What you write should be an exact copy of the material, from its first line through the line containing "after reset. -/".

BEGIN Available data

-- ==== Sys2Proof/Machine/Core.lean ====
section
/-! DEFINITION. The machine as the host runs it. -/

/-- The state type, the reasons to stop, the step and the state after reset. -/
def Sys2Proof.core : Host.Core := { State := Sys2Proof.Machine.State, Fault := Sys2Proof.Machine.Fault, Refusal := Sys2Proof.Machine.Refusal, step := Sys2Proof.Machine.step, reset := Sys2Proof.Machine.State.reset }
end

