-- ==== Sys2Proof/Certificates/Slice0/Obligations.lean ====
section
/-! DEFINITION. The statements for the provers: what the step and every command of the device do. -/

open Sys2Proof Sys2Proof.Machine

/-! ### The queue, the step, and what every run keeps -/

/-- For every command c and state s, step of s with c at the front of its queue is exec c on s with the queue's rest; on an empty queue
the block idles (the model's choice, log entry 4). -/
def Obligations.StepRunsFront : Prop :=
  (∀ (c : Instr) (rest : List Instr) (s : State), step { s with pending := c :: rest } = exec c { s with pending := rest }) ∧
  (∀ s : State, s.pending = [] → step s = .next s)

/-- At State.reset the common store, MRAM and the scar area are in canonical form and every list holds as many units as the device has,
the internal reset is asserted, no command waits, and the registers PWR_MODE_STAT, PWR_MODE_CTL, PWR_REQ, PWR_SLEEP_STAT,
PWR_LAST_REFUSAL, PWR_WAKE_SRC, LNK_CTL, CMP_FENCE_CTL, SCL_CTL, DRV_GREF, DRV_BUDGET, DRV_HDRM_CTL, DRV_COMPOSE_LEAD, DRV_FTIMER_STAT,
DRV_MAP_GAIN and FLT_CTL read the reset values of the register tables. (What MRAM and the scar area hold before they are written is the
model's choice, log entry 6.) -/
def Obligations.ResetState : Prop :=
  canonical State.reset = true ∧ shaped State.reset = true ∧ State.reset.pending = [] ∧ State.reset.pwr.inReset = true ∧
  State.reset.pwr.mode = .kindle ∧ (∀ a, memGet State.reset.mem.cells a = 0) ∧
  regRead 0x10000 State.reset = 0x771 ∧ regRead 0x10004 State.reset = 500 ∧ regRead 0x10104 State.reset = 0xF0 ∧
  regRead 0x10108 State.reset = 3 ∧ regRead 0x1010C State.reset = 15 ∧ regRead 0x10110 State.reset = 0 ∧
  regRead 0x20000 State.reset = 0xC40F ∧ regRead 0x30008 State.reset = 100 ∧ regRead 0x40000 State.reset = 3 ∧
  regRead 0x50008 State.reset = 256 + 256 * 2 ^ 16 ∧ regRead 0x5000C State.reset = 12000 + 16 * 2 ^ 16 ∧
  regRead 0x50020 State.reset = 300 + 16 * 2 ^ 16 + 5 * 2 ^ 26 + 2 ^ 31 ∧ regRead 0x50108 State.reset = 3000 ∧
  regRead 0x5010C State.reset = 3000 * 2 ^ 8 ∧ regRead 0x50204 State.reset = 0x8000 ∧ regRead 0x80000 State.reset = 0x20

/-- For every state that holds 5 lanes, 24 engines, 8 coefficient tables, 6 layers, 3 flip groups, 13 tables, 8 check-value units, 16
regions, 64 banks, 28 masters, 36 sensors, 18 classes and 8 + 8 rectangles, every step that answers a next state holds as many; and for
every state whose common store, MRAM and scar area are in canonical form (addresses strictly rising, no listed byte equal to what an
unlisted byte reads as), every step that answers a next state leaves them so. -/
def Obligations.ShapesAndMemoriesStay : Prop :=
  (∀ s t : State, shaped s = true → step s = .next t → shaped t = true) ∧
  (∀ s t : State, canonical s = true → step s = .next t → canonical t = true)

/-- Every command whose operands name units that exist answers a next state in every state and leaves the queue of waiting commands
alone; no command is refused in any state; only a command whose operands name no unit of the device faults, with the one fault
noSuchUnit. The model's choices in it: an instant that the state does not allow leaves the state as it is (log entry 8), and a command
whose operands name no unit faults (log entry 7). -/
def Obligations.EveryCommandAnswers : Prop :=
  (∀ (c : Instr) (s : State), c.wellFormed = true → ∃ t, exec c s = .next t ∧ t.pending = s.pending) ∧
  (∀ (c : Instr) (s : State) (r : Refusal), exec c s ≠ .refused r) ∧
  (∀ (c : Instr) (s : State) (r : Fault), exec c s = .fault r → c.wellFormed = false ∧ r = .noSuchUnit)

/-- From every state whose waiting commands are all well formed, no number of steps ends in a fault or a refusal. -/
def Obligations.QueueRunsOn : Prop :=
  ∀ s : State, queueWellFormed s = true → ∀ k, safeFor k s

END Available data

Task solution =>
-- ==== Sys2Proof/Machine/Core.lean ====
section
/-! DEFINITION. The machine as the host runs it. -/

/-- The state type, the reasons to stop, the step and the state after reset. -/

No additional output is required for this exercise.